- **Exercise description**
Print the listing below exactly, leaving nothing out.

- **Task inputs**
/-- The value of a control register for the acting thread (R41-R44, R373, R383). ROT reads as what was written last, also before the
turn 0 from which that is in force, which is the model's choice (log 95). -/
def State.crValue (s : State) (i : Nat) : Word :=
  let d := s.desc
  if 0x070 ≤ i then s.capability i
  else if 0x010 ≤ i ∧ i ≤ 0x027 then segField (d.seg ((i - 0x010) / 3)) (BitVec.ofNat 2 ((i - 0x010) % 3))
  else match i with
    | 0x000 => d.stat
    | 0x001 => d.fmtd
    | 0x002 => d.scla
    | 0x003 => d.sclb
    | 0x004 => s.me.tdp
    | 0x005 => d.wp
    | 0x006 => d.vp
    | 0x030 => s.guestTime s.me.lea
    | 0x031 => match s.myLea with
      | some l => l.gtoff
      | none => 0
    | 0x040 => s.me.gangReg
    | 0x041 => if s.priv then s.me.coreReg else s.me.coreReg &&& 0x00000000FFFFFFFF#64
    | 0x042 => s.me.slotReg
    | 0x043 => match s.myLea with
      | some l => BitVec.ofNat 64 l.leab
      | none => 0
    | 0x044 => BitVec.ofNat 64 s.leal
    | 0x045 => match s.myLea with
      | some l => keyGet 0 l.s1root (dieOf s.cur.1)
      | none => 0
    | 0x050 => s.myCore.classEntry 0
    | 0x051 => d.tcause
    | 0x052 => d.tpc
    | 0x053 => d.tval
    | _ => s.myCore.rotNext.getD s.myCore.rot

/-- The rest of an access to a control register that the pool's lea holds: TRAPV and ROT (R343, R378; log 27). -/
def State.withCr (s : State) (i : Nat) (f : State → State) : State := if i = 0x050 ∨ i = 0x060 then s.withPool f else f s

/-- The bits of CRD (R407). -/
def crdBits (i : BitVec 12) (d : BitVec 5) : Word := ((i ++ 0#8 ++ d ++ 103#7) : BitVec 32).setWidth 64

/-- The bits of CWR (R407). -/
def cwrBits (i : BitVec 12) (a : BitVec 5) : Word := ((i ++ 1#3 ++ a ++ 103#12) : BitVec 32).setWidth 64

/-- Whether an FDIV, FSQRT, vector instruction or MDRAIN of the thread is outstanding (R136, R152, R193, R408). -/
def State.flagsOwed (s : State) : Bool :=
  s.myOuts.any (fun o => match o.work with
    | .compute _ fl _ => fl.isSome
    | .vector _ _ _ _ => true
    | .bay => (s.core o.core).bay.queue.any (fun e => e.outId == o.id && (match e.op with
      | .mdrain _ _ _ _ _ _ => true
      | _ => false))
    | _ => false)

/-- CRD of a register (R408). -/
def State.readCr (s : State) (i : BitVec 12) (d : Nat) (bits : Word) : State :=
  s.withOperands [] [s.wAddr d] (fun s => s.withCr i.toNat (fun s =>
    match crUse s.priv i.toNat with
    | .unassigned => s.raise 4 0x01 bits
    | .hidden => s.raise 4 0x04 bits
    | _ => s.setW 4 d false (s.crValue i.toNat)))

/-- CRD (R408). -/
def execCrd (i : BitVec 12) (d : BitVec 5) (s : State) : Out1 := .next (s.readCr i d.toNat (crdBits i d))

/-- CRD of STAT (R408): it waits for the flags that are owed. -/
def execCrdStat (d : BitVec 5) (s : State) : Out1 :=
  .next (s.withOperands [] [s.wAddr d.toNat] (fun s => if s.flagsOwed then s.forfeit else s.setW 4 d.toNat false s.desc.stat))

/-- CRD of TIME (R225): after every earlier acquire of the thread. -/
def execCrdTime (d : BitVec 5) (s : State) : Out1 :=
  .next (s.withOperands [] [s.wAddr d.toNat] (fun s =>
    if s.myOuts.any (fun o => match o.work with
        | .access x => x.acq && !x.allDone
        | _ => false)
    then s.forfeit else s.setW 4 d.toNat false (s.crValue 0x030)))

/-- A segment register with one field written (R36, R37). -/
def segWith (g : Seg) (f : Nat) (v : Word) : Seg :=
  match f with
  | 0 => { g with base := v.setWidth 48 }
  | 1 => { g with limit := v.setWidth 49 }
  | _ => { g with attr := attrForced (v.setWidth 16) }

/-- A segment register of the acting thread written, and the instruction issued (R21, R408, R418): sg0 under the window
check, sg7 as code only. -/
def State.writeSeg (s : State) (k : Nat) (g : Seg) (v : Word) : State :=
  let d := { s.desc with segs := s.desc.segs.set k g }
  match if k = 0 then d.windowFail else none with
  | some w => s.raise 4 0x23 w
  | none => if k = 7 ∧ g.space ≠ 7 then s.raise 4 0x06 v else (s.modDesc (fun _ => d)).issue 4

/-- A control register written, where its level may write it (R41, R408). -/
def State.writeCr (s : State) (i : Nat) (v : Word) : State :=
  if 0x010 ≤ i ∧ i ≤ 0x027 then
    let k := (i - 0x010) / 3
    s.writeSeg k (segWith (s.seg k) ((i - 0x010) % 3) v) v
  else
    let s1 := match i with
      | 0x001 => s.modDesc (fun d => { d with fmtd := v })
      | 0x002 => s.modDesc (fun d => { d with scla := v })
      | 0x003 => s.modDesc (fun d => { d with sclb := v })
      | 0x045 => s.modLea (s.me.lea.getD 0) (fun l => { l with s1root := keySet l.s1root (dieOf s.cur.1) (v &&& 0x0000FFFFFFFF0000#64) })
      | 0x050 => s.modMyCore (fun c => c.setClass 0 v)
      | 0x051 => s.modDesc (fun d => { d with tcause := v })
      | 0x052 => s.modDesc (fun d => { d with tpc := v })
      | 0x053 => s.modDesc (fun d => { d with tval := v })
      | _ => s
    s1.issue 4

/-- The rest of a CWR of a register after its access check (R41, R408): a write that the level may not make is ignored. -/
def State.crWrite (s : State) (i : BitVec 12) (a : BitVec 5) (f : State → Word → State) : State :=
  s.withOperands [s.wAddr a.toNat] [] (fun s => s.withCr i.toNat (fun s => s.needClean 4 0x13 a.toNat (fun s =>
    match crUse s.priv i.toNat with
    | .unassigned => s.raise 4 0x01 (cwrBits i a)
    | .hidden => s.raise 4 0x04 (cwrBits i a)
    | .readOnly => s.issue 4
    | .readWrite => f s (s.w a.toNat).val)))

- **Written solution**
/-- The value of a control register for the acting thread (R41-R44, R373, R383). ROT reads as what was written last, also before the
turn 0 from which that is in force, which is the model's choice (log 95). -/
def State.crValue (s : State) (i : Nat) : Word :=
  let d := s.desc
  if 0x070 ≤ i then s.capability i
  else if 0x010 ≤ i ∧ i ≤ 0x027 then segField (d.seg ((i - 0x010) / 3)) (BitVec.ofNat 2 ((i - 0x010) % 3))
  else match i with
    | 0x000 => d.stat
    | 0x001 => d.fmtd
    | 0x002 => d.scla
    | 0x003 => d.sclb
    | 0x004 => s.me.tdp
    | 0x005 => d.wp
    | 0x006 => d.vp
    | 0x030 => s.guestTime s.me.lea
    | 0x031 => match s.myLea with
      | some l => l.gtoff
      | none => 0
    | 0x040 => s.me.gangReg
    | 0x041 => if s.priv then s.me.coreReg else s.me.coreReg &&& 0x00000000FFFFFFFF#64
    | 0x042 => s.me.slotReg
    | 0x043 => match s.myLea with
      | some l => BitVec.ofNat 64 l.leab
      | none => 0
    | 0x044 => BitVec.ofNat 64 s.leal
    | 0x045 => match s.myLea with
      | some l => keyGet 0 l.s1root (dieOf s.cur.1)
      | none => 0
    | 0x050 => s.myCore.classEntry 0
    | 0x051 => d.tcause
    | 0x052 => d.tpc
    | 0x053 => d.tval
    | _ => s.myCore.rotNext.getD s.myCore.rot

/-- The rest of an access to a control register that the pool's lea holds: TRAPV and ROT (R343, R378; log 27). -/
def State.withCr (s : State) (i : Nat) (f : State → State) : State := if i = 0x050 ∨ i = 0x060 then s.withPool f else f s

/-- The bits of CRD (R407). -/
def crdBits (i : BitVec 12) (d : BitVec 5) : Word := ((i ++ 0#8 ++ d ++ 103#7) : BitVec 32).setWidth 64

/-- The bits of CWR (R407). -/
def cwrBits (i : BitVec 12) (a : BitVec 5) : Word := ((i ++ 1#3 ++ a ++ 103#12) : BitVec 32).setWidth 64

/-- Whether an FDIV, FSQRT, vector instruction or MDRAIN of the thread is outstanding (R136, R152, R193, R408). -/
def State.flagsOwed (s : State) : Bool :=
  s.myOuts.any (fun o => match o.work with
    | .compute _ fl _ => fl.isSome
    | .vector _ _ _ _ => true
    | .bay => (s.core o.core).bay.queue.any (fun e => e.outId == o.id && (match e.op with
      | .mdrain _ _ _ _ _ _ => true
      | _ => false))
    | _ => false)

/-- CRD of a register (R408). -/
def State.readCr (s : State) (i : BitVec 12) (d : Nat) (bits : Word) : State :=
  s.withOperands [] [s.wAddr d] (fun s => s.withCr i.toNat (fun s =>
    match crUse s.priv i.toNat with
    | .unassigned => s.raise 4 0x01 bits
    | .hidden => s.raise 4 0x04 bits
    | _ => s.setW 4 d false (s.crValue i.toNat)))

/-- CRD (R408). -/
def execCrd (i : BitVec 12) (d : BitVec 5) (s : State) : Out1 := .next (s.readCr i d.toNat (crdBits i d))

/-- CRD of STAT (R408): it waits for the flags that are owed. -/
def execCrdStat (d : BitVec 5) (s : State) : Out1 :=
  .next (s.withOperands [] [s.wAddr d.toNat] (fun s => if s.flagsOwed then s.forfeit else s.setW 4 d.toNat false s.desc.stat))

/-- CRD of TIME (R225): after every earlier acquire of the thread. -/
def execCrdTime (d : BitVec 5) (s : State) : Out1 :=
  .next (s.withOperands [] [s.wAddr d.toNat] (fun s =>
    if s.myOuts.any (fun o => match o.work with
        | .access x => x.acq && !x.allDone
        | _ => false)
    then s.forfeit else s.setW 4 d.toNat false (s.crValue 0x030)))

/-- A segment register with one field written (R36, R37). -/
def segWith (g : Seg) (f : Nat) (v : Word) : Seg :=
  match f with
  | 0 => { g with base := v.setWidth 48 }
  | 1 => { g with limit := v.setWidth 49 }
  | _ => { g with attr := attrForced (v.setWidth 16) }

/-- A segment register of the acting thread written, and the instruction issued (R21, R408, R418): sg0 under the window
check, sg7 as code only. -/
def State.writeSeg (s : State) (k : Nat) (g : Seg) (v : Word) : State :=
  let d := { s.desc with segs := s.desc.segs.set k g }
  match if k = 0 then d.windowFail else none with
  | some w => s.raise 4 0x23 w
  | none => if k = 7 ∧ g.space ≠ 7 then s.raise 4 0x06 v else (s.modDesc (fun _ => d)).issue 4

/-- A control register written, where its level may write it (R41, R408). -/
def State.writeCr (s : State) (i : Nat) (v : Word) : State :=
  if 0x010 ≤ i ∧ i ≤ 0x027 then
    let k := (i - 0x010) / 3
    s.writeSeg k (segWith (s.seg k) ((i - 0x010) % 3) v) v
  else
    let s1 := match i with
      | 0x001 => s.modDesc (fun d => { d with fmtd := v })
      | 0x002 => s.modDesc (fun d => { d with scla := v })
      | 0x003 => s.modDesc (fun d => { d with sclb := v })
      | 0x045 => s.modLea (s.me.lea.getD 0) (fun l => { l with s1root := keySet l.s1root (dieOf s.cur.1) (v &&& 0x0000FFFFFFFF0000#64) })
      | 0x050 => s.modMyCore (fun c => c.setClass 0 v)
      | 0x051 => s.modDesc (fun d => { d with tcause := v })
      | 0x052 => s.modDesc (fun d => { d with tpc := v })
      | 0x053 => s.modDesc (fun d => { d with tval := v })
      | _ => s
    s1.issue 4

/-- The rest of a CWR of a register after its access check (R41, R408): a write that the level may not make is ignored. -/
def State.crWrite (s : State) (i : BitVec 12) (a : BitVec 5) (f : State → Word → State) : State :=
  s.withOperands [s.wAddr a.toNat] [] (fun s => s.withCr i.toNat (fun s => s.needClean 4 0x13 a.toNat (fun s =>
    match crUse s.priv i.toNat with
    | .unassigned => s.raise 4 0x01 (cwrBits i a)
    | .hidden => s.raise 4 0x04 (cwrBits i a)
    | .readOnly => s.issue 4
    | .readWrite => f s (s.w a.toNat).val)))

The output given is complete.